Once the line containing "s.playerEnd k = if" is found in the records below, return it and each following line exactly, up to and including the line containing "s.on (BELL_STAT_PLAYING (k", and nothing else.

- _Exercise input_:

----

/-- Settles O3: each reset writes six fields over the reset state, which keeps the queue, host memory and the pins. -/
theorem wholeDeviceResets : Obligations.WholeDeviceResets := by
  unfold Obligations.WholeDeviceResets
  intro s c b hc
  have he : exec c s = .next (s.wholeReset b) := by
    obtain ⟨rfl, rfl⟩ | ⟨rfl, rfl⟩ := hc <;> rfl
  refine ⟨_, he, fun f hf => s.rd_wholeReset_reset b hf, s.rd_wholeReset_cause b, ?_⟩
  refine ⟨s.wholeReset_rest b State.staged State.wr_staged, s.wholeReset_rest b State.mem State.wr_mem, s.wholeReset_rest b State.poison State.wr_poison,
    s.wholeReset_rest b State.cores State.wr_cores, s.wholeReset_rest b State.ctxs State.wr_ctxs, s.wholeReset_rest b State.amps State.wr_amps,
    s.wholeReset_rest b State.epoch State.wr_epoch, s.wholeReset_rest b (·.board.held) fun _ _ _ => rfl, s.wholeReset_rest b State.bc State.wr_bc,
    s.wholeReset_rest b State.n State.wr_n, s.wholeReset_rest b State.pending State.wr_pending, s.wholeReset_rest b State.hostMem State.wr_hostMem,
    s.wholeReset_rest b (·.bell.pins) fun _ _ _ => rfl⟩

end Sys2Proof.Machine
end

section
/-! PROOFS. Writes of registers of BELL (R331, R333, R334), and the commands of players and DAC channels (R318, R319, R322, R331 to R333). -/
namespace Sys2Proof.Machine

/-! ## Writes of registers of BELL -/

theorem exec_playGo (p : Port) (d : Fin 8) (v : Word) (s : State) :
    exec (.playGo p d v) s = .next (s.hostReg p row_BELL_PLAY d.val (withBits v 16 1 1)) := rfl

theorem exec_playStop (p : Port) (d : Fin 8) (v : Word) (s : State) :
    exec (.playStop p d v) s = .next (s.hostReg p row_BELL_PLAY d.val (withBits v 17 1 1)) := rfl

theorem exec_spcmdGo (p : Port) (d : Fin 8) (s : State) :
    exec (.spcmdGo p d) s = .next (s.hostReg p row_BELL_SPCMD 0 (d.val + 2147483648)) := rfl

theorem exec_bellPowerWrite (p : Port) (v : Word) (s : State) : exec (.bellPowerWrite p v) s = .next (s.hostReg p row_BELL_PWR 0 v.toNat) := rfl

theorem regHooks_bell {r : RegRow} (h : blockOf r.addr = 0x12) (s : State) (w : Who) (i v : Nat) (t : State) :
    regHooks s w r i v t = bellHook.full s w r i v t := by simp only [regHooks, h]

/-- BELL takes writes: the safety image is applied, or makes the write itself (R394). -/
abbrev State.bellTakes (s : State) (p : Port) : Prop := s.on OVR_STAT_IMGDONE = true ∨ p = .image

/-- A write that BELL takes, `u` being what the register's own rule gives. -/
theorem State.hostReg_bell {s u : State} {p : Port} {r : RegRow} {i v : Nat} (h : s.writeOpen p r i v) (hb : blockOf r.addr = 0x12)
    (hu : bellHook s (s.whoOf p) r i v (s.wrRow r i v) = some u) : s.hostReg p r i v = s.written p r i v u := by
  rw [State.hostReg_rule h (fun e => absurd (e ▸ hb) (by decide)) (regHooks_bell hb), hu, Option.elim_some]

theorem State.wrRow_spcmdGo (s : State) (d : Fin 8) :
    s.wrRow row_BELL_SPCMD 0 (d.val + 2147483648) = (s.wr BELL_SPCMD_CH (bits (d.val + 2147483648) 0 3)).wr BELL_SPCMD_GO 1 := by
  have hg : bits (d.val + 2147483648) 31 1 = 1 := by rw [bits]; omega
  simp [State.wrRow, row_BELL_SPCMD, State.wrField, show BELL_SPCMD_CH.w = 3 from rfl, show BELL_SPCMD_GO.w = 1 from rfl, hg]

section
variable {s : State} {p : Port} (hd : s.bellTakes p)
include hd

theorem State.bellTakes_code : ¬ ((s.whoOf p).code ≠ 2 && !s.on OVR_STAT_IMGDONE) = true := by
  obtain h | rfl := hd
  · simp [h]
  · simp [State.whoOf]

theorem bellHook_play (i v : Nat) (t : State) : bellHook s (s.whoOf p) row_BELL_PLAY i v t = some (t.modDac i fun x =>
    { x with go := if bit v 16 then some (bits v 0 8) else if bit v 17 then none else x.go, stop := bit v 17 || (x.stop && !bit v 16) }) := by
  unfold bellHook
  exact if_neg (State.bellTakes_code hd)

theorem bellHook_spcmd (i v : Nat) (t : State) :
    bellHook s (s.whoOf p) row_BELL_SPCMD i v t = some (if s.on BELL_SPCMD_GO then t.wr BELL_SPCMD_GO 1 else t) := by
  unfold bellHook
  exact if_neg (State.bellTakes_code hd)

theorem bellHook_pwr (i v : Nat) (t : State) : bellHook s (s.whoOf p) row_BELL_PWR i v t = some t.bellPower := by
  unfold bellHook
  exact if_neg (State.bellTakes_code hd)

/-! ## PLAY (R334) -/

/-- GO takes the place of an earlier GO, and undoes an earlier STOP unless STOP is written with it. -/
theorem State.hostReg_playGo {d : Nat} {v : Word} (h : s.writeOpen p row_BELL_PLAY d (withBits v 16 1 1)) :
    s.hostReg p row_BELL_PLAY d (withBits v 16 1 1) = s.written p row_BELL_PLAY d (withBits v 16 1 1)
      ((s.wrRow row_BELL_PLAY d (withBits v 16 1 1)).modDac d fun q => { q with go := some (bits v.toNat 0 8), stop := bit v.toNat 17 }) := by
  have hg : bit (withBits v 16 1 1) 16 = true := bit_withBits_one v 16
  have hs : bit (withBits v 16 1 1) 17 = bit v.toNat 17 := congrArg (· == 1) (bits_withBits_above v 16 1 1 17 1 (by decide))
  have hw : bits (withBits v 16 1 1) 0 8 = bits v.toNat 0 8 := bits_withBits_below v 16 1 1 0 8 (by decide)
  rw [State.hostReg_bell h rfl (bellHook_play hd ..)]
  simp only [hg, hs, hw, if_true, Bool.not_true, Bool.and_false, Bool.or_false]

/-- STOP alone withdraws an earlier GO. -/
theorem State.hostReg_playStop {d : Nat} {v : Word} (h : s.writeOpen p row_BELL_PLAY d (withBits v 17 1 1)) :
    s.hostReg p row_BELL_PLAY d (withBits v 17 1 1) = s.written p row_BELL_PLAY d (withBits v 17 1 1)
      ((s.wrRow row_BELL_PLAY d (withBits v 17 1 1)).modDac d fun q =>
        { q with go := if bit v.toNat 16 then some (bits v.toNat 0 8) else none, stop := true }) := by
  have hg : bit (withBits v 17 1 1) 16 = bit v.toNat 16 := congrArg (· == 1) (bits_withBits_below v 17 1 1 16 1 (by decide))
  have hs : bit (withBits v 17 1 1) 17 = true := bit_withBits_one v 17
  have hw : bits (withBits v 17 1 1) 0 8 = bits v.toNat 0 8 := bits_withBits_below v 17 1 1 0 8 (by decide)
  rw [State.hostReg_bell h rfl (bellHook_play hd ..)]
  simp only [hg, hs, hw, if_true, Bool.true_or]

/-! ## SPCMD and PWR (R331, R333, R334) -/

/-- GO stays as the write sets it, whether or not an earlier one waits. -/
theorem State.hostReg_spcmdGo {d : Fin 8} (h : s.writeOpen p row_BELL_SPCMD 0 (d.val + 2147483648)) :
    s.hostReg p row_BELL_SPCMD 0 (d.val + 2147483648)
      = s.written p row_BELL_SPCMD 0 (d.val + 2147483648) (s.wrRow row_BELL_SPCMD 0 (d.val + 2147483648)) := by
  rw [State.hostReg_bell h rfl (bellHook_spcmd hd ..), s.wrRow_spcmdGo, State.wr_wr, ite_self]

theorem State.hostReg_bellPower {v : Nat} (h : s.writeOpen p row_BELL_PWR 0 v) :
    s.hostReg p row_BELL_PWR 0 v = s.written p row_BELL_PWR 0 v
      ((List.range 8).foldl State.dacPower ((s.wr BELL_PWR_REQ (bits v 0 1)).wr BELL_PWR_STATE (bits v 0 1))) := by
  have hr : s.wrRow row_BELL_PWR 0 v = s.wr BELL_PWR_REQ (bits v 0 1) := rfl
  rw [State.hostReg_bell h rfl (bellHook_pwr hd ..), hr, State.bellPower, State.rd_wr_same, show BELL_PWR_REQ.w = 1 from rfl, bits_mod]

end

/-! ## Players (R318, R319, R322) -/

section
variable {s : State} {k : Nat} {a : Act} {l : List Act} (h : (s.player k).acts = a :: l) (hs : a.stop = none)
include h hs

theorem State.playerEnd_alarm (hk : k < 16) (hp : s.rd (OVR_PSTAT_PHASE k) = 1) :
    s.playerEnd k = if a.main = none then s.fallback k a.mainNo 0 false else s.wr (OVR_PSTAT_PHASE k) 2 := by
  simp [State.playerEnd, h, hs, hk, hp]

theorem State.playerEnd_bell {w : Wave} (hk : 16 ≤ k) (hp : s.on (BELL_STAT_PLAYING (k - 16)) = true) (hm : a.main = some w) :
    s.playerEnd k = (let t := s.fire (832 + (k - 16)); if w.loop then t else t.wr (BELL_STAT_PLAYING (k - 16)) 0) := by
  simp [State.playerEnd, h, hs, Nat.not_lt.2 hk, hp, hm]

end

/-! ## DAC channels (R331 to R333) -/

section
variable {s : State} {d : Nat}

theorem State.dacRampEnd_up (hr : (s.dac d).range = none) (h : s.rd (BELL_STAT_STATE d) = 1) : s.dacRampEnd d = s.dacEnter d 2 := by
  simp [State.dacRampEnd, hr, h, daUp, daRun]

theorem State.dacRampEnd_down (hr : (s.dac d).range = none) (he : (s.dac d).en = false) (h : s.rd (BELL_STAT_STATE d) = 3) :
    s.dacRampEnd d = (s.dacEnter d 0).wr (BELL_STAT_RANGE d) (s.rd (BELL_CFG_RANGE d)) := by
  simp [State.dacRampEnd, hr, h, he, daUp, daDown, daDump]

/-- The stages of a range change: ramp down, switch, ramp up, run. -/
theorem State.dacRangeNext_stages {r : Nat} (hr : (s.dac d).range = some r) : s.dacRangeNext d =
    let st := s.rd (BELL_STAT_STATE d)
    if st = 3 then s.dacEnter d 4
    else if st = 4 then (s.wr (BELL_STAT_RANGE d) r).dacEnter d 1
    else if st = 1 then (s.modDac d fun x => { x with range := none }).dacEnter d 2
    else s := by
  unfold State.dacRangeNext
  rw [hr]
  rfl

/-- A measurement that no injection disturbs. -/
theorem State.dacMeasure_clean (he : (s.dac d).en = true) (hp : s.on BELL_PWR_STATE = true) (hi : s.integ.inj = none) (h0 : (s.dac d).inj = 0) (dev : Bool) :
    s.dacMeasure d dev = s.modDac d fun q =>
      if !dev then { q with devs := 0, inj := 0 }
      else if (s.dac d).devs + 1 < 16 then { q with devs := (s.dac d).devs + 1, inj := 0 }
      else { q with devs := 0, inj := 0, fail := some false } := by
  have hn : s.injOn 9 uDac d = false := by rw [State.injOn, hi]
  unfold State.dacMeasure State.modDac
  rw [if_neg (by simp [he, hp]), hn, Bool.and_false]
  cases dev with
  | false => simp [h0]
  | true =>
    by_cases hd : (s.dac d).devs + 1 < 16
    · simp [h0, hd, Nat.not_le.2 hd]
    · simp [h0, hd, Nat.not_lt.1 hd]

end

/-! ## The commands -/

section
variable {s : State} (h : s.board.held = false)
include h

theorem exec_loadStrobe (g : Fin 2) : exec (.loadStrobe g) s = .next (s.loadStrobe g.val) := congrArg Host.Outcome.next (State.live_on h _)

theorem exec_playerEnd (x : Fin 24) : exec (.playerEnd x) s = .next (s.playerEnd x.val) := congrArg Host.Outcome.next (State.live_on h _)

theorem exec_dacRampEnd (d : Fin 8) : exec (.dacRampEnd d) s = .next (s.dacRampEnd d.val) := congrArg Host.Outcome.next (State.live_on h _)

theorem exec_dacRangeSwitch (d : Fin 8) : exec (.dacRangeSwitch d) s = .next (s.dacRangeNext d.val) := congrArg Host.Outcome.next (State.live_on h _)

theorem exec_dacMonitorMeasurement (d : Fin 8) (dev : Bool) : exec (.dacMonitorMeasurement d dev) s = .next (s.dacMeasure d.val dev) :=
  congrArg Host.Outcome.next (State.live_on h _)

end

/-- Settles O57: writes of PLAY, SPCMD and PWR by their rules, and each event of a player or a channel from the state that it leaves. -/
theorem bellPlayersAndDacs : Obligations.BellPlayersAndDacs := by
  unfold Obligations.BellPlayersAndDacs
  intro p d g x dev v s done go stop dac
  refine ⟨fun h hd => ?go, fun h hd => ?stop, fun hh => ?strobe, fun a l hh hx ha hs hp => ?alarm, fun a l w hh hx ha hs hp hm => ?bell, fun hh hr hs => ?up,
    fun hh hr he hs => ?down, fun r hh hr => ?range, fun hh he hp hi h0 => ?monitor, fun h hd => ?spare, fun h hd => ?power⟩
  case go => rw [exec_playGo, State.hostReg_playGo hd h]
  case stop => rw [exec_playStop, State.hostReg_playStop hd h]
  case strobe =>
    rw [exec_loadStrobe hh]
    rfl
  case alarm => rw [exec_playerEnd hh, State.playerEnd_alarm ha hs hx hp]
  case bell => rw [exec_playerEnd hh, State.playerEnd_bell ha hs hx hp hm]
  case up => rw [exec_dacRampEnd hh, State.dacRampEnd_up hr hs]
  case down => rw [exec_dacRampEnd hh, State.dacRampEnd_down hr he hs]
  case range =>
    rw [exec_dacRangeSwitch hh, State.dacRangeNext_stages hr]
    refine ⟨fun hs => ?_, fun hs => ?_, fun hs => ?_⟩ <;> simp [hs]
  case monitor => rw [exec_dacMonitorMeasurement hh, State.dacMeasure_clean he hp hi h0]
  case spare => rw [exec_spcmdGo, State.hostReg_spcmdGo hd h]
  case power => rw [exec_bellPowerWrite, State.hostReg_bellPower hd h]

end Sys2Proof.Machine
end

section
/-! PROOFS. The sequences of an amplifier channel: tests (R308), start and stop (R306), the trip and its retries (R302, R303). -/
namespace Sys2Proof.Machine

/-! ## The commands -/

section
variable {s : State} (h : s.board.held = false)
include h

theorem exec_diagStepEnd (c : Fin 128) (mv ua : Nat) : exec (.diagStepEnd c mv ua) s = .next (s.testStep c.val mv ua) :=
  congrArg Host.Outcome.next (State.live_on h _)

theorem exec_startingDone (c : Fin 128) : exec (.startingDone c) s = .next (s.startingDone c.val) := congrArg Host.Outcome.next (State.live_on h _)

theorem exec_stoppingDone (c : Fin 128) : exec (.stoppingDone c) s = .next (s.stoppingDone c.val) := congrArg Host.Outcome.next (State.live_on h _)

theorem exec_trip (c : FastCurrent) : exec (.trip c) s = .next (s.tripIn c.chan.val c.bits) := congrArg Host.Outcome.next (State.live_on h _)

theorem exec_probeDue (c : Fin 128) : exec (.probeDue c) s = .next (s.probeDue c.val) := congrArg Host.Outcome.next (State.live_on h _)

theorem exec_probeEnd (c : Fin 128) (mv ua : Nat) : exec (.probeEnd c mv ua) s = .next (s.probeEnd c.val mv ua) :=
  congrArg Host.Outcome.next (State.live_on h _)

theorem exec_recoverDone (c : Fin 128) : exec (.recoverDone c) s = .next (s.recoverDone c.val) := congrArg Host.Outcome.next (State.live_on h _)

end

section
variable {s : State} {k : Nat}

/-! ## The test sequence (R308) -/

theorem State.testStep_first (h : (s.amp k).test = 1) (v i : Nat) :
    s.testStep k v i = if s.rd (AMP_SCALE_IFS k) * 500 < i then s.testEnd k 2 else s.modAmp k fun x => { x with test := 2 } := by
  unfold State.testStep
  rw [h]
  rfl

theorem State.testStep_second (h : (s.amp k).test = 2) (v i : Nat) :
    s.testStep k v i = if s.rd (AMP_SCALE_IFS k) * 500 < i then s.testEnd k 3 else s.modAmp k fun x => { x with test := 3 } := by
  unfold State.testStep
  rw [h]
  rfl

----

- _Exercise answer_:
    s.playerEnd k = if a.main = none then s.fallback k a.mainNo 0 false else s.wr (OVR_PSTAT_PHASE k) 2 := by
  simp [State.playerEnd, h, hs, hk, hp]

theorem State.playerEnd_bell {w : Wave} (hk : 16 ≤ k) (hp : s.on (BELL_STAT_PLAYING (k - 16)) = true) (hm : a.main = some w) :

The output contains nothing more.